What you will do
Below are entries. Copy exactly the lines running from the line that holds "Kept E M t.cur (t.w i" to the line that holds "theorem Tx.w1c_kept (t", with both ends included.

Material provided
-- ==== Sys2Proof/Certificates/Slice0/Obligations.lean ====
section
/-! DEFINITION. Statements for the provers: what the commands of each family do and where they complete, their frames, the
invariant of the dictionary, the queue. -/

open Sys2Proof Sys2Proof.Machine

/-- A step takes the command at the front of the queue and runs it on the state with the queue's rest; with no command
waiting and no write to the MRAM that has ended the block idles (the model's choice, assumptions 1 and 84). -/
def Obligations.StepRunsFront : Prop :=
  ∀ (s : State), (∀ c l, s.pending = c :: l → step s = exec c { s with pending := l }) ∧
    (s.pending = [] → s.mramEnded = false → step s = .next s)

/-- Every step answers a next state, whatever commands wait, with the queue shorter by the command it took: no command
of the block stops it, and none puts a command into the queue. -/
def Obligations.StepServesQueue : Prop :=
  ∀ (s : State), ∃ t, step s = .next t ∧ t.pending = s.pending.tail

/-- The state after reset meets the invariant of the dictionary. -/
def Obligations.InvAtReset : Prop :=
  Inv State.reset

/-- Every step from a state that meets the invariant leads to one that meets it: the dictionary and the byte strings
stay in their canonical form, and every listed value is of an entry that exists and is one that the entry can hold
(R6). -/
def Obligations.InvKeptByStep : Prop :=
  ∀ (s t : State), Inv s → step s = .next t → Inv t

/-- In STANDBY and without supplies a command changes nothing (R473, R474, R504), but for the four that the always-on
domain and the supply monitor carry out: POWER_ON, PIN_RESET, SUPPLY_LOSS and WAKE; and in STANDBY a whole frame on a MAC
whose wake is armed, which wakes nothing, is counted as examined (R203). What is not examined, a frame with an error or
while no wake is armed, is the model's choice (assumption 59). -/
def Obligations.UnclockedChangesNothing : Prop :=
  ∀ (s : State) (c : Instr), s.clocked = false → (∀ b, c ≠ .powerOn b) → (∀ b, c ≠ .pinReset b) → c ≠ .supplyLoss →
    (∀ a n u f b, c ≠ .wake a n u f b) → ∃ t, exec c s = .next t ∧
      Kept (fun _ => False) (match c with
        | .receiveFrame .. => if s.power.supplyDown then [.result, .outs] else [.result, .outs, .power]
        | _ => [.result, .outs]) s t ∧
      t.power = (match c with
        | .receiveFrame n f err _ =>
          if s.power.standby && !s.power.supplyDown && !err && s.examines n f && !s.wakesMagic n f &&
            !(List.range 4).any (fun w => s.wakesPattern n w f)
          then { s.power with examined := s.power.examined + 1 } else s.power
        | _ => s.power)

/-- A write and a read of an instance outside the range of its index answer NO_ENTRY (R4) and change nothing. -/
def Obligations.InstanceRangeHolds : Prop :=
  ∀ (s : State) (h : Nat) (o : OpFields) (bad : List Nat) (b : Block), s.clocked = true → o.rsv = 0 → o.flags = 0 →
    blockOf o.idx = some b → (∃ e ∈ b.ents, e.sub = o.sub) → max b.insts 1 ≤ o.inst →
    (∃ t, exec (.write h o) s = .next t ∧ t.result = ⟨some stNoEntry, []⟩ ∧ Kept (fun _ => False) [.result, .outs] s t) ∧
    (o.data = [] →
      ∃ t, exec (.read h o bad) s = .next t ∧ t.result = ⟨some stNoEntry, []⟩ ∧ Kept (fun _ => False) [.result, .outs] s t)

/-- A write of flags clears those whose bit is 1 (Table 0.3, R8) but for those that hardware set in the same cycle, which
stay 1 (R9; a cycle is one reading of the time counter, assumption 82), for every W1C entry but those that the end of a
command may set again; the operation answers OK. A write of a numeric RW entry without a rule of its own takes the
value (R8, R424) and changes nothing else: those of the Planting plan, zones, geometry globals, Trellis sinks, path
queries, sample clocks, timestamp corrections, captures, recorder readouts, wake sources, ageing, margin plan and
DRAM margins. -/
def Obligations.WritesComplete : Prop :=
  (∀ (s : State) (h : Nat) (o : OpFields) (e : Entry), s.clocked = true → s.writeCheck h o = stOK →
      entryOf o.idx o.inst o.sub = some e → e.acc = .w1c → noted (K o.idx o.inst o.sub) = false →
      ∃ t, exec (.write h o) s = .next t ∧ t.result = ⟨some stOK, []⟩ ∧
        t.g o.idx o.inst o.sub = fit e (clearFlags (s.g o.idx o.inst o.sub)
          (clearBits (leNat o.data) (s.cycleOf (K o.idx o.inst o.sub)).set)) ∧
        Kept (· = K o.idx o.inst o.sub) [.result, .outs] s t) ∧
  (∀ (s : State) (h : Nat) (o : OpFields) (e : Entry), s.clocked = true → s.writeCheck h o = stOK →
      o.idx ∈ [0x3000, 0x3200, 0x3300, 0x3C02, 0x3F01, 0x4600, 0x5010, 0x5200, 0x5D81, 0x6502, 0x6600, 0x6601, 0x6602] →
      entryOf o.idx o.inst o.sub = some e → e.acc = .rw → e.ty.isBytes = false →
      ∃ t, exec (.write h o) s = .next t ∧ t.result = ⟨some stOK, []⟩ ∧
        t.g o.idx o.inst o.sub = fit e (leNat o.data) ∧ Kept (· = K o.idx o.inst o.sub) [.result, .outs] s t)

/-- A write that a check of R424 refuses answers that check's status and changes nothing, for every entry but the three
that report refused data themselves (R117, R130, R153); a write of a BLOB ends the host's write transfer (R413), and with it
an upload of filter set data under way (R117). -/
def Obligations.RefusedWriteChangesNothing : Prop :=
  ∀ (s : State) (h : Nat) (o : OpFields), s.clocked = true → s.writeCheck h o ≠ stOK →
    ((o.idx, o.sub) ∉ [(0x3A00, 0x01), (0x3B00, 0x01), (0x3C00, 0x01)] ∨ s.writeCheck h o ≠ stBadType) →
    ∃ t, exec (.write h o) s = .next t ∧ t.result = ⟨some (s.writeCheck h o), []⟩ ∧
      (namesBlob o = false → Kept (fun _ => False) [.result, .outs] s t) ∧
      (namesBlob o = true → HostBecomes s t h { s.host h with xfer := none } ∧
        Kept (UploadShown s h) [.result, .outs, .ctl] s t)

...

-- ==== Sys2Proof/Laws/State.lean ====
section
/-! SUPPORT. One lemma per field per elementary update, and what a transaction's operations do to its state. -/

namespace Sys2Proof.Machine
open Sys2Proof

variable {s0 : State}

---

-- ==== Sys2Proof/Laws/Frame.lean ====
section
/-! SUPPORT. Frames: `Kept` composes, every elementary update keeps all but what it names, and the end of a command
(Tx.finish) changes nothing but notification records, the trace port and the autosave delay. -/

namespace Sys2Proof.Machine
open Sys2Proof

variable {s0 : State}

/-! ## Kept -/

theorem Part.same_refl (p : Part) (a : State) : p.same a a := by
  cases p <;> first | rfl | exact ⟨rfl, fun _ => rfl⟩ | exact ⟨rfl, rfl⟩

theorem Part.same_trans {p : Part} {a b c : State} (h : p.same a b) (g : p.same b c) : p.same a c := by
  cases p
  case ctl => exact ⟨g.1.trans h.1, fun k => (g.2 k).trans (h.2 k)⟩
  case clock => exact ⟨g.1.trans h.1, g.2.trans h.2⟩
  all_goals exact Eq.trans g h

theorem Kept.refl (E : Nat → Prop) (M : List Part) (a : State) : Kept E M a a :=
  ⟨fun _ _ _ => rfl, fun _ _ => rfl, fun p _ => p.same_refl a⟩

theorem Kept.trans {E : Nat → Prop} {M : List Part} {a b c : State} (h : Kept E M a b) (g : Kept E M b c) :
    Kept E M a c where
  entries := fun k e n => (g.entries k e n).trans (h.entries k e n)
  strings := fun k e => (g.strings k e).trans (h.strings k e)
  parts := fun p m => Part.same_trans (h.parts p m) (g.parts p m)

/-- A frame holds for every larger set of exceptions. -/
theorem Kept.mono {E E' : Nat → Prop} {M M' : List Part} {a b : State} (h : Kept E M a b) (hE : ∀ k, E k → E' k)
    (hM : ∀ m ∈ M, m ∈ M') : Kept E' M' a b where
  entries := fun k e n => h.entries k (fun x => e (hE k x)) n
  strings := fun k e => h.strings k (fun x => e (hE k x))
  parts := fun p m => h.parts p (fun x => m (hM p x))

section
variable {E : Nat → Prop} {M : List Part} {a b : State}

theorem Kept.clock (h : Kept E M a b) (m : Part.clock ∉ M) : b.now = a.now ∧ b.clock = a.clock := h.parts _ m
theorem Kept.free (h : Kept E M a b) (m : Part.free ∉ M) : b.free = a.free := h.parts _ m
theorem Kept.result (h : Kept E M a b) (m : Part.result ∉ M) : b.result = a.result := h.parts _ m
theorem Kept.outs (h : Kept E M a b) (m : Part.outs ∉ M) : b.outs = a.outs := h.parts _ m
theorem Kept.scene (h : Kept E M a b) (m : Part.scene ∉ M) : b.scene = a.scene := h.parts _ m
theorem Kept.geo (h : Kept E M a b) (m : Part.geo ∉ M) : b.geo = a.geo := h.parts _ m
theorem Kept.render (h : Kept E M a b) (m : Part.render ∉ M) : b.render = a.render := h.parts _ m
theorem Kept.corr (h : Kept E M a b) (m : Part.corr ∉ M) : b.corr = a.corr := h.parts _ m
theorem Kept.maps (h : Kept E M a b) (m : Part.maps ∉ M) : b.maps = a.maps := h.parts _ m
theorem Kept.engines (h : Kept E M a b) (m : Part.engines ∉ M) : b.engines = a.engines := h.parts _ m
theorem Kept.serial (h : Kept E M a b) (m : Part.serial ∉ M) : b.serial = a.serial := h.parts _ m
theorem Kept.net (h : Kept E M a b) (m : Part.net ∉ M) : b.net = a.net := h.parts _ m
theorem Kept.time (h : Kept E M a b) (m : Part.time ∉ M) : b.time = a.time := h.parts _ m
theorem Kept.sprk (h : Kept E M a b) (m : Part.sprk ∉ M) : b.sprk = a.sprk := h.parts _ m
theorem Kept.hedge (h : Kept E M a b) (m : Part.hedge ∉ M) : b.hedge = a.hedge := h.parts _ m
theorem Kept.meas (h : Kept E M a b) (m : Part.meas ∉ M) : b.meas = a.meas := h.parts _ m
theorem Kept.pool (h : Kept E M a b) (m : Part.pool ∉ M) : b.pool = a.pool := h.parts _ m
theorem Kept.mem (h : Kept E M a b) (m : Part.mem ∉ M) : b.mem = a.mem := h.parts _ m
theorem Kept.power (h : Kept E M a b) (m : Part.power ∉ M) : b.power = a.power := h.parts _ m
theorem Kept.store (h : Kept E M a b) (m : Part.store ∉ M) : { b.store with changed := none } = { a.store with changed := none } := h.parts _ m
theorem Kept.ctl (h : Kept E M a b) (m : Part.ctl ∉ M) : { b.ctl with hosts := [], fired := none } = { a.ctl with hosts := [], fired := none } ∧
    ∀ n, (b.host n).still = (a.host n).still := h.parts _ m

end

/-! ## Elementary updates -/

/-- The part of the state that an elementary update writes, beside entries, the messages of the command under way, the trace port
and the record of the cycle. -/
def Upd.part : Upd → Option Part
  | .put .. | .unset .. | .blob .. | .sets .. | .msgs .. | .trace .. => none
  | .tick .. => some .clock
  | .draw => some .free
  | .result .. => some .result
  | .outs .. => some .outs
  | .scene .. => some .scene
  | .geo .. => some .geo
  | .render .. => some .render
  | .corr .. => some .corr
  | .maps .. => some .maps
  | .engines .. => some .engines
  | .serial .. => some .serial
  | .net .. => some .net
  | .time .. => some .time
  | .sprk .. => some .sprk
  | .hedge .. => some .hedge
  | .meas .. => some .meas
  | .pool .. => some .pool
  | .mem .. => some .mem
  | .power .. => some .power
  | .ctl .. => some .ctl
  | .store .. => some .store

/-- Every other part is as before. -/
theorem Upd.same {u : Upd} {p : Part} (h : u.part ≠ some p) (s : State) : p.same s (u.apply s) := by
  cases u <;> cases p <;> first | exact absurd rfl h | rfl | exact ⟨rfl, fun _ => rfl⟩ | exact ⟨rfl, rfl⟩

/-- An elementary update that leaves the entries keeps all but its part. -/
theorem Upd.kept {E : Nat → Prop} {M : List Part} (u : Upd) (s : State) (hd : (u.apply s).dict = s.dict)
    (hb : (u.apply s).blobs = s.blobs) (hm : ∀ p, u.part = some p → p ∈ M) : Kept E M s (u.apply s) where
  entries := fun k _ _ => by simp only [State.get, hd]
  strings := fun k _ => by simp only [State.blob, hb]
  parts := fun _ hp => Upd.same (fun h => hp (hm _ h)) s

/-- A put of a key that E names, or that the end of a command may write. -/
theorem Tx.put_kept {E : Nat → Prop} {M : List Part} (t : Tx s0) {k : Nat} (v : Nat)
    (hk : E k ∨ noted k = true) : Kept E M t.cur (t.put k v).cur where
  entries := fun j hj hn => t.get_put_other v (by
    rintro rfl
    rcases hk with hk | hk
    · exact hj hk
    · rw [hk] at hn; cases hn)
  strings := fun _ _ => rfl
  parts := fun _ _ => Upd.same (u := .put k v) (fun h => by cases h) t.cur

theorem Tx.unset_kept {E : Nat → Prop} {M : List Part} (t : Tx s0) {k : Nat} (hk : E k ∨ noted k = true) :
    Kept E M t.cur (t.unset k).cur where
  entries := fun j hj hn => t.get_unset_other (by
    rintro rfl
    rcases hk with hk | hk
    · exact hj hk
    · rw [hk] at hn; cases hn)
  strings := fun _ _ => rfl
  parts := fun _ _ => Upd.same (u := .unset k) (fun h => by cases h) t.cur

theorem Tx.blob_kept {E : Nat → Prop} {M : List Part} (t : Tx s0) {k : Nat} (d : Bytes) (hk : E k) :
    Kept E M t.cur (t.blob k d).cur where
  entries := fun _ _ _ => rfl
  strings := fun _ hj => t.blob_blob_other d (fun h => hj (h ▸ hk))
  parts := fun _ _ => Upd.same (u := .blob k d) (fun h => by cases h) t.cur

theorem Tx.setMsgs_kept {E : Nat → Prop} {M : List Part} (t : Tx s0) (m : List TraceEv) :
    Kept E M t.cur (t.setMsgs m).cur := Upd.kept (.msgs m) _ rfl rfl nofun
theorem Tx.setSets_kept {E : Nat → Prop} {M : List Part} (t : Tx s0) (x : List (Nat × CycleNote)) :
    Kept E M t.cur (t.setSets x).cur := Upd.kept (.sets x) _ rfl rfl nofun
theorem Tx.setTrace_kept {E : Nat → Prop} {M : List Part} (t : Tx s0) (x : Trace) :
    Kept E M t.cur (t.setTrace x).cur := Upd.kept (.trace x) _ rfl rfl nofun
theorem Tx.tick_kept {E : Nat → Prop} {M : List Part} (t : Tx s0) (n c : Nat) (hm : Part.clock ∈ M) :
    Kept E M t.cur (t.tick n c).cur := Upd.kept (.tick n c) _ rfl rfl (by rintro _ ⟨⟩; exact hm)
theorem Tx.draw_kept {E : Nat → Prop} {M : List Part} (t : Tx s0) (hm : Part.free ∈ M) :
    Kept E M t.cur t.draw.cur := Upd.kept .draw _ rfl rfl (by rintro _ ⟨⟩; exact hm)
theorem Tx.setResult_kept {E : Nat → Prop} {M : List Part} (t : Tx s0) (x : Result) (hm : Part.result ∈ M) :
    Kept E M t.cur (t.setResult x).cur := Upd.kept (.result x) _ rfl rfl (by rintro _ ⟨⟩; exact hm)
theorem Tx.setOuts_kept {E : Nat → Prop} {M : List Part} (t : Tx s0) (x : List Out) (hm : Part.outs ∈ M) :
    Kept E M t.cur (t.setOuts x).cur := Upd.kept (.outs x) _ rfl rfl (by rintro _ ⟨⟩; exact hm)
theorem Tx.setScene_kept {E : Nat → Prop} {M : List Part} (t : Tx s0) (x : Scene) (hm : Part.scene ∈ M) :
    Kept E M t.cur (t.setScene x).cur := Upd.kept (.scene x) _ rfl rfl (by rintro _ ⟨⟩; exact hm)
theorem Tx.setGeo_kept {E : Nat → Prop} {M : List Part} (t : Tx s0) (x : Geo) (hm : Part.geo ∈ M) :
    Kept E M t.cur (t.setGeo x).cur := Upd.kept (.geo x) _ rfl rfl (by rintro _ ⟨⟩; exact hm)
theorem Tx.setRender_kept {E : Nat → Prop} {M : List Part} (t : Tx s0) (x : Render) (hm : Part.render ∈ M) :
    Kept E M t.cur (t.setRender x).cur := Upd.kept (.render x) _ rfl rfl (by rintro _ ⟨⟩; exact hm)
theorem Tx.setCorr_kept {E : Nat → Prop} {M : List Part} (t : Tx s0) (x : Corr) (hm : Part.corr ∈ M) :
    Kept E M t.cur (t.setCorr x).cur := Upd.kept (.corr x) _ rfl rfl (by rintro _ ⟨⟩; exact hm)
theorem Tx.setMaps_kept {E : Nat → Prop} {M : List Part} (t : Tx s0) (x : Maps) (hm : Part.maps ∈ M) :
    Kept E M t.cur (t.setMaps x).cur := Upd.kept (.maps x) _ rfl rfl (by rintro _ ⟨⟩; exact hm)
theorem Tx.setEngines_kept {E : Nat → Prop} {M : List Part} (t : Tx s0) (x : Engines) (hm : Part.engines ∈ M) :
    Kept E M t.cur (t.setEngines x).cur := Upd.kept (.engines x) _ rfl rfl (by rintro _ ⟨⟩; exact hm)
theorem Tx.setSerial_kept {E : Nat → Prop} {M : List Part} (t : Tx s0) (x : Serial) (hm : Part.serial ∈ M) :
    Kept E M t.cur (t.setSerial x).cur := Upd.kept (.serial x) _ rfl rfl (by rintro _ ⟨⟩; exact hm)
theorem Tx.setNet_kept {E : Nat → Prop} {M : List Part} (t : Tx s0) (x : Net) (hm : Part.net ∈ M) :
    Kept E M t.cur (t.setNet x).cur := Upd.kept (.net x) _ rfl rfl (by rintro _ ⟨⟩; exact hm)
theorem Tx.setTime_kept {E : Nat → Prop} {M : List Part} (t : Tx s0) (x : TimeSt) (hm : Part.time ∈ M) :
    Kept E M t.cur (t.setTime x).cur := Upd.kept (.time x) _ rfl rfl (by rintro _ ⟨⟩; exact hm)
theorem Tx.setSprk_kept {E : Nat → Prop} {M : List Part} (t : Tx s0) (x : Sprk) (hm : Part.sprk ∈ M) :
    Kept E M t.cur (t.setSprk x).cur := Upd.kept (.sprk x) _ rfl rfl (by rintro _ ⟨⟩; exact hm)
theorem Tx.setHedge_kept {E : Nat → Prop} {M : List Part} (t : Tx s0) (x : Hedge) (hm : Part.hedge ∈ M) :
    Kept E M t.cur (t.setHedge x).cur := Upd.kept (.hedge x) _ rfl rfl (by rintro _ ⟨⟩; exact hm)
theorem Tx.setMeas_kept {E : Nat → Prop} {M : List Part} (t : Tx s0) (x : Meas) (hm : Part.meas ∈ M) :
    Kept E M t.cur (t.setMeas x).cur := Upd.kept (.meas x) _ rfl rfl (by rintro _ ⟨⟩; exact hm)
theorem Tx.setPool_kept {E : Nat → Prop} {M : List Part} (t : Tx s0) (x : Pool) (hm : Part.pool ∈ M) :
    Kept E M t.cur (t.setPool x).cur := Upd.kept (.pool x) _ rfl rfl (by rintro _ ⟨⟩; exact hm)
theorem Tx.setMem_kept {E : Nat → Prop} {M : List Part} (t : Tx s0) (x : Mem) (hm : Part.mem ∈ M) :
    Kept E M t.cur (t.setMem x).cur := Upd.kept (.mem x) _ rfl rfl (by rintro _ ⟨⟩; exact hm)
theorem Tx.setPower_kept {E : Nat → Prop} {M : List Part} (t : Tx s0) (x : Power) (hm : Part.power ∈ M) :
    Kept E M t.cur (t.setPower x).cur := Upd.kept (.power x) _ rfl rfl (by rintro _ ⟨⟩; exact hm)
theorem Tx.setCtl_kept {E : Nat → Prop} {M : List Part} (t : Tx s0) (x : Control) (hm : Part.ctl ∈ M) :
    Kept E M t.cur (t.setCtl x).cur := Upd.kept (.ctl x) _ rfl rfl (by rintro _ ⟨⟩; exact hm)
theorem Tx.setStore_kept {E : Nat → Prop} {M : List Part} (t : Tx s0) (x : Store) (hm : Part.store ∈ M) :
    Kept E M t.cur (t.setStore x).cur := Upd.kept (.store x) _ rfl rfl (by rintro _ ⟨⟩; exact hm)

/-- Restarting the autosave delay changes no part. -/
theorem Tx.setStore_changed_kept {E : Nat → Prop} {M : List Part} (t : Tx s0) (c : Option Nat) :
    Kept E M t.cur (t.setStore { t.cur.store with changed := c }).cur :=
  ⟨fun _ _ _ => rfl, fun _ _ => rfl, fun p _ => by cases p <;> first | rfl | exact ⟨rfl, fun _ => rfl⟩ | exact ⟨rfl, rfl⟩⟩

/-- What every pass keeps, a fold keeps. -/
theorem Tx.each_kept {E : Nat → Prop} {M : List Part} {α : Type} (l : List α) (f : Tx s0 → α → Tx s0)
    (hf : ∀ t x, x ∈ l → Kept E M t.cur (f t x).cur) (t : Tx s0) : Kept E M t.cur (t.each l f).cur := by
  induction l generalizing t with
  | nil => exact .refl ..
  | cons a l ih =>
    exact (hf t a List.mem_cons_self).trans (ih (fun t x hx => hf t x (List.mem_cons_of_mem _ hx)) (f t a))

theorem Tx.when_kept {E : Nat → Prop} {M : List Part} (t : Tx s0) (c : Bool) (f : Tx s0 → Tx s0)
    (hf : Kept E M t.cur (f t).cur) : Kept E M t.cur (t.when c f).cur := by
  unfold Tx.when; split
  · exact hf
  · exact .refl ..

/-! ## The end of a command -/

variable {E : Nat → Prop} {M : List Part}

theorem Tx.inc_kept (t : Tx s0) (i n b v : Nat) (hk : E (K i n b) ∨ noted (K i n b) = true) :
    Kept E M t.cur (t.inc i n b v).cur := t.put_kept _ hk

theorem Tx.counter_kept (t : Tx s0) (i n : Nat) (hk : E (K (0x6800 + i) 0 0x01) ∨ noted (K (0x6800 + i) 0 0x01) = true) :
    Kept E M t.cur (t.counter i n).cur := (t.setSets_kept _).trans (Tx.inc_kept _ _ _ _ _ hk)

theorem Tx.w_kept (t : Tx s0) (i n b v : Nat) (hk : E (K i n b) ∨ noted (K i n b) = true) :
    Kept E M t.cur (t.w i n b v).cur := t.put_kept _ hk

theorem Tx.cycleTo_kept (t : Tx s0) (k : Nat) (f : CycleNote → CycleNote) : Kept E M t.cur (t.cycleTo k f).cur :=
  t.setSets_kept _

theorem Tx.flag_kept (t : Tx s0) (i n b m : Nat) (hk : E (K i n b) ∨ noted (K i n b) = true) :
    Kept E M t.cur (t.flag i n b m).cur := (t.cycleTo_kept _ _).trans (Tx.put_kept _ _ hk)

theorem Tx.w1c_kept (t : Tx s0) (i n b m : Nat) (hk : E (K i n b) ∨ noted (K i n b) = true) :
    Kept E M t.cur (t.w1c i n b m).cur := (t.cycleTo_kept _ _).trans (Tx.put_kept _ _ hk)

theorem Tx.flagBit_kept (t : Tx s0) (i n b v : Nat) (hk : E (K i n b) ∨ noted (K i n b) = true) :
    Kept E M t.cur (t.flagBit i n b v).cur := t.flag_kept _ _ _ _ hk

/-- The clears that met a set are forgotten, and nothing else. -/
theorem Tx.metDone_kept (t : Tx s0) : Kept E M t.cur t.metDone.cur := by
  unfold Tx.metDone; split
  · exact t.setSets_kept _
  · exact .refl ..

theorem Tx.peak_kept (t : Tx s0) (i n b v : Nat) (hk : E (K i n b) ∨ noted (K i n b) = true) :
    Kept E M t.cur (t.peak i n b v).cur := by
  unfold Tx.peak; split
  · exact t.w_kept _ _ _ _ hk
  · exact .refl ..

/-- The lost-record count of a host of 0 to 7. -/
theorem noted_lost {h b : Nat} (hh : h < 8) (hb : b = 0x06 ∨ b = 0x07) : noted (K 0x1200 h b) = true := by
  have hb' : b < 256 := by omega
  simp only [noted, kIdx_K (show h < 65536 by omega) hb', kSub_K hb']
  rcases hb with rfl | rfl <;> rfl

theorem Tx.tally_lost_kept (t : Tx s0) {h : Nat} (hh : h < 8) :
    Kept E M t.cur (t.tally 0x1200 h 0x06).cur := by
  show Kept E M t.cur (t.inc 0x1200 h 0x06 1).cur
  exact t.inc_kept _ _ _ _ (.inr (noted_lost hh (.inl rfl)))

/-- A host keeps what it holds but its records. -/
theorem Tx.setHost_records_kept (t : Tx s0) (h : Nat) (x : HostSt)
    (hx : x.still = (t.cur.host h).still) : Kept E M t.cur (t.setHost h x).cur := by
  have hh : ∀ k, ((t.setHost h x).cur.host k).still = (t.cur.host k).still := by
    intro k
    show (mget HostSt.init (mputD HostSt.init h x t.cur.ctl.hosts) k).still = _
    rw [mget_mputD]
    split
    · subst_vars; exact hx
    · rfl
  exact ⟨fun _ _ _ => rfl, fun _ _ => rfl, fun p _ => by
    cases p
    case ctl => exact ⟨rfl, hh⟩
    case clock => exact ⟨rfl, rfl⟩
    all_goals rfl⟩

Answer for this exercise
    Kept E M t.cur (t.w i n b v).cur := t.put_kept _ hk

theorem Tx.cycleTo_kept (t : Tx s0) (k : Nat) (f : CycleNote → CycleNote) : Kept E M t.cur (t.cycleTo k f).cur :=
  t.setSets_kept _

theorem Tx.flag_kept (t : Tx s0) (i n b m : Nat) (hk : E (K i n b) ∨ noted (K i n b) = true) :
    Kept E M t.cur (t.flag i n b m).cur := (t.cycleTo_kept _ _).trans (Tx.put_kept _ _ hk)

theorem Tx.w1c_kept (t : Tx s0) (i n b m : Nat) (hk : E (K i n b) ∨ noted (K i n b) = true) :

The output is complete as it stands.